• **Entries taken from a collection**
• • • • • • •

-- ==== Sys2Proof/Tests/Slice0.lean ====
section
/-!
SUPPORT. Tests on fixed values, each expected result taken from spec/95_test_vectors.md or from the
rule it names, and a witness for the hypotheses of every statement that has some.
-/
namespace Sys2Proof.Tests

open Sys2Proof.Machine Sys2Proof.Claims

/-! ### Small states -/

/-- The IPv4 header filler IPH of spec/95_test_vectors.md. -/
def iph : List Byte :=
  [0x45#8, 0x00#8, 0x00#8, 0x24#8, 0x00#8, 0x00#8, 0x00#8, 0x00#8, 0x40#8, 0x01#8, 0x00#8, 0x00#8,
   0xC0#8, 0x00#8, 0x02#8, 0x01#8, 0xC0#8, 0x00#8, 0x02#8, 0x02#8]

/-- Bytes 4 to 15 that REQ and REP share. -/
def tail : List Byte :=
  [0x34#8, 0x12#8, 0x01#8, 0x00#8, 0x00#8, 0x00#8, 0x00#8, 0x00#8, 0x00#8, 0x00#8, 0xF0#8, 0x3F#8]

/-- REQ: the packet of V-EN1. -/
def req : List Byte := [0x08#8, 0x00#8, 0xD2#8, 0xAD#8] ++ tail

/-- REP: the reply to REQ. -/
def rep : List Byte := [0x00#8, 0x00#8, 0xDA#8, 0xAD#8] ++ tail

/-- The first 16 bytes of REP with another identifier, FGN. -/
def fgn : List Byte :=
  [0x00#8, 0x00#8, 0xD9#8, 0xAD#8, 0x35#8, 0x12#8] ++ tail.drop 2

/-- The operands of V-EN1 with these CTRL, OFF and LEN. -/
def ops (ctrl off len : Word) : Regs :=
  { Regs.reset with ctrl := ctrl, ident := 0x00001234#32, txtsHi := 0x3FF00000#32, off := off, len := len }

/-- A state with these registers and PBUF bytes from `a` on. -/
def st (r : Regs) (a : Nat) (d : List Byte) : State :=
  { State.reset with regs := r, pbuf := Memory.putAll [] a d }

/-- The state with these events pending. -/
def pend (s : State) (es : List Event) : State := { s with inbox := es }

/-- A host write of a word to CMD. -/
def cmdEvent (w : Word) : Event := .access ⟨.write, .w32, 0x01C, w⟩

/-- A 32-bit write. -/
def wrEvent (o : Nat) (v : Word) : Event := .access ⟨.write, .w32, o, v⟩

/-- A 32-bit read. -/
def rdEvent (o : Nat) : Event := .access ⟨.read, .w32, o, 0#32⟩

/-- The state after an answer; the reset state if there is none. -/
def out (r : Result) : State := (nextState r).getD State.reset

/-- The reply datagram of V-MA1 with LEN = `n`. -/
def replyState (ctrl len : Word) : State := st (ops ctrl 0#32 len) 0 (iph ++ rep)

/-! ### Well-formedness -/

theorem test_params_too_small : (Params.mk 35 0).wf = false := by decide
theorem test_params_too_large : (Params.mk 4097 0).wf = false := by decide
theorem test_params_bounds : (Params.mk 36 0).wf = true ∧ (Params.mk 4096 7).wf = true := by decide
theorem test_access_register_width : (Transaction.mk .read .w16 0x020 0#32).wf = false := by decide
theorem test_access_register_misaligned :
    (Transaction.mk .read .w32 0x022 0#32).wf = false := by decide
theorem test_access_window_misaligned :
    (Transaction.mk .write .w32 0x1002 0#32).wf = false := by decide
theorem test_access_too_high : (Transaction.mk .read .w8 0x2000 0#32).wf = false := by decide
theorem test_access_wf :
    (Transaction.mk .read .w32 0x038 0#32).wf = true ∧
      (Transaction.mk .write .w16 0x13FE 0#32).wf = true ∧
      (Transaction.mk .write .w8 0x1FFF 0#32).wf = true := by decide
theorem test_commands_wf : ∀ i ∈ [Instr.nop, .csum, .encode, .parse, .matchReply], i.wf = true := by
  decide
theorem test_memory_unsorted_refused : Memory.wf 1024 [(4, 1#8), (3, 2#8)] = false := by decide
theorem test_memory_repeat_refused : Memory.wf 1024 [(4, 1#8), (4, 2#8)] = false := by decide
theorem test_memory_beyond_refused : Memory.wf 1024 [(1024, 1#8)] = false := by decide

• • • • • • •

• **Task prompt**
Only the lines above from the one with "State.reset with regs" through the one with "(Transaction.mk .write .w16" should be duplicated, character for character.

• **Output of the task**
  { State.reset with regs := r, pbuf := Memory.putAll [] a d }

/-- The state with these events pending. -/
def pend (s : State) (es : List Event) : State := { s with inbox := es }

/-- A host write of a word to CMD. -/
def cmdEvent (w : Word) : Event := .access ⟨.write, .w32, 0x01C, w⟩

/-- A 32-bit write. -/
def wrEvent (o : Nat) (v : Word) : Event := .access ⟨.write, .w32, o, v⟩

/-- A 32-bit read. -/
def rdEvent (o : Nat) : Event := .access ⟨.read, .w32, o, 0#32⟩

/-- The state after an answer; the reset state if there is none. -/
def out (r : Result) : State := (nextState r).getD State.reset

/-- The reply datagram of V-MA1 with LEN = `n`. -/
def replyState (ctrl len : Word) : State := st (ops ctrl 0#32 len) 0 (iph ++ rep)

/-! ### Well-formedness -/

theorem test_params_too_small : (Params.mk 35 0).wf = false := by decide
theorem test_params_too_large : (Params.mk 4097 0).wf = false := by decide
theorem test_params_bounds : (Params.mk 36 0).wf = true ∧ (Params.mk 4096 7).wf = true := by decide
theorem test_access_register_width : (Transaction.mk .read .w16 0x020 0#32).wf = false := by decide
theorem test_access_register_misaligned :
    (Transaction.mk .read .w32 0x022 0#32).wf = false := by decide
theorem test_access_window_misaligned :
    (Transaction.mk .write .w32 0x1002 0#32).wf = false := by decide
theorem test_access_too_high : (Transaction.mk .read .w8 0x2000 0#32).wf = false := by decide
theorem test_access_wf :
    (Transaction.mk .read .w32 0x038 0#32).wf = true ∧
      (Transaction.mk .write .w16 0x13FE 0#32).wf = true ∧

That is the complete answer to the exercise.